━━━ Data provided

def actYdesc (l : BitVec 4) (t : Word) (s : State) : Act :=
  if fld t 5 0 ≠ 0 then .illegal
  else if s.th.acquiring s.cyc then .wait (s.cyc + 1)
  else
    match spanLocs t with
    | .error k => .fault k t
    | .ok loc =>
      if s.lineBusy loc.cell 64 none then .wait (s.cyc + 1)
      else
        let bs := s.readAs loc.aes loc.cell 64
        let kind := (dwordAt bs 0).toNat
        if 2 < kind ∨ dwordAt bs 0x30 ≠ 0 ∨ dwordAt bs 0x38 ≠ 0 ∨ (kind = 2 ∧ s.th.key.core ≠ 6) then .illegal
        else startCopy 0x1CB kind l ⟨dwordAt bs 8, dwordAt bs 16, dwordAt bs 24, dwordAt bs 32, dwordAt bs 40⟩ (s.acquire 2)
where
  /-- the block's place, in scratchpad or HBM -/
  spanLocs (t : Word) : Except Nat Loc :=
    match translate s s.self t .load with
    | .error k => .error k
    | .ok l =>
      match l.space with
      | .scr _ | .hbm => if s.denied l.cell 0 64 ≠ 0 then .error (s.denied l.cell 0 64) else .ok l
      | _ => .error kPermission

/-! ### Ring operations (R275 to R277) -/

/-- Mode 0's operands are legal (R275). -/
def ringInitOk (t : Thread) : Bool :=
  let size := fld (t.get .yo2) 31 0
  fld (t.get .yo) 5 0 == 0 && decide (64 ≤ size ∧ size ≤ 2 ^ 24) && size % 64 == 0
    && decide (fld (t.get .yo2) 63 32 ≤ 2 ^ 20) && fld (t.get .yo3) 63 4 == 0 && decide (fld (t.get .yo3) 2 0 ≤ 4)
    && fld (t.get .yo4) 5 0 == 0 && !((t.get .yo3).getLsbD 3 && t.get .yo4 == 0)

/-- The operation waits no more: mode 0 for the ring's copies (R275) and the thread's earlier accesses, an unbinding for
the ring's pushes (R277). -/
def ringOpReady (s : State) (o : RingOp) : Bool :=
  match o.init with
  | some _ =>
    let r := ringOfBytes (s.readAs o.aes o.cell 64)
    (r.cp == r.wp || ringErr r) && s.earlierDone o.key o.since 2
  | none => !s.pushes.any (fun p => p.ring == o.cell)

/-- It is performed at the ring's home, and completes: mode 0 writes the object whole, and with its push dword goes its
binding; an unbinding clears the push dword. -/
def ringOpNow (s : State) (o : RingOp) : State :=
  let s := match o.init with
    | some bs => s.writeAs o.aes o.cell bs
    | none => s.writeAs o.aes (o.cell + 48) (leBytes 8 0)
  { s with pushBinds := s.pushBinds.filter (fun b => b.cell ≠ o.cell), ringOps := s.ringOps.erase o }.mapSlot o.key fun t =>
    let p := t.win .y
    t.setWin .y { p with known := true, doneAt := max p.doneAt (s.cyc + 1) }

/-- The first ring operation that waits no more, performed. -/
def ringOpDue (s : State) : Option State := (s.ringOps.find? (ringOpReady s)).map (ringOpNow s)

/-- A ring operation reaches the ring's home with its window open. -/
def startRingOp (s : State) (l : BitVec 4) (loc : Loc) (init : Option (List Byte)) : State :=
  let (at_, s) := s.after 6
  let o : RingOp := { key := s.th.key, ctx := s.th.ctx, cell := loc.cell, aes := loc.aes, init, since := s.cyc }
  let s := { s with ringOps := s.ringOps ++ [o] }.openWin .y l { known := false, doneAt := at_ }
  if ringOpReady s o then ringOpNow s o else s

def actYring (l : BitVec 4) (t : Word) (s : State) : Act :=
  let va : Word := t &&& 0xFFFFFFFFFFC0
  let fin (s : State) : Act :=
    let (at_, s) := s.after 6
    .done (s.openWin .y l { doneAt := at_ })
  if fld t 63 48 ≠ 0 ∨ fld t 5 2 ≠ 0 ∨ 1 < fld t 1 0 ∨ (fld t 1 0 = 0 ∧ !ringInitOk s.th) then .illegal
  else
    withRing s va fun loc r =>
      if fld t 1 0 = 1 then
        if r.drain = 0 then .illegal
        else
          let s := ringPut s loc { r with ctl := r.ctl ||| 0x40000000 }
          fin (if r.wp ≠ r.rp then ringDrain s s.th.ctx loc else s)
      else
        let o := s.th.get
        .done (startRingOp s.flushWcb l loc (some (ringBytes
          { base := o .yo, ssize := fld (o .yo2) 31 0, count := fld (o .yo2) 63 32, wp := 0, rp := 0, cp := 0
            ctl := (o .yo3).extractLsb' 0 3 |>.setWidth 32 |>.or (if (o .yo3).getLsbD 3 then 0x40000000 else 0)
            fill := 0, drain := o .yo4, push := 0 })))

━━━━━━

Using the records above, set down exactly the lines from the one with "match spanLocs t with" through the one with "def ringOpReady (s", inclusive, and nothing more.

    match spanLocs t with
    | .error k => .fault k t
    | .ok loc =>
      if s.lineBusy loc.cell 64 none then .wait (s.cyc + 1)
      else
        let bs := s.readAs loc.aes loc.cell 64
        let kind := (dwordAt bs 0).toNat
        if 2 < kind ∨ dwordAt bs 0x30 ≠ 0 ∨ dwordAt bs 0x38 ≠ 0 ∨ (kind = 2 ∧ s.th.key.core ≠ 6) then .illegal
        else startCopy 0x1CB kind l ⟨dwordAt bs 8, dwordAt bs 16, dwordAt bs 24, dwordAt bs 32, dwordAt bs 40⟩ (s.acquire 2)
where
  /-- the block's place, in scratchpad or HBM -/
  spanLocs (t : Word) : Except Nat Loc :=
    match translate s s.self t .load with
    | .error k => .error k
    | .ok l =>
      match l.space with
      | .scr _ | .hbm => if s.denied l.cell 0 64 ≠ 0 then .error (s.denied l.cell 0 64) else .ok l
      | _ => .error kPermission

/-! ### Ring operations (R275 to R277) -/

/-- Mode 0's operands are legal (R275). -/
def ringInitOk (t : Thread) : Bool :=
  let size := fld (t.get .yo2) 31 0
  fld (t.get .yo) 5 0 == 0 && decide (64 ≤ size ∧ size ≤ 2 ^ 24) && size % 64 == 0
    && decide (fld (t.get .yo2) 63 32 ≤ 2 ^ 20) && fld (t.get .yo3) 63 4 == 0 && decide (fld (t.get .yo3) 2 0 ≤ 4)
    && fld (t.get .yo4) 5 0 == 0 && !((t.get .yo3).getLsbD 3 && t.get .yo4 == 0)

/-- The operation waits no more: mode 0 for the ring's copies (R275) and the thread's earlier accesses, an unbinding for
the ring's pushes (R277). -/
def ringOpReady (s : State) (o : RingOp) : Bool :=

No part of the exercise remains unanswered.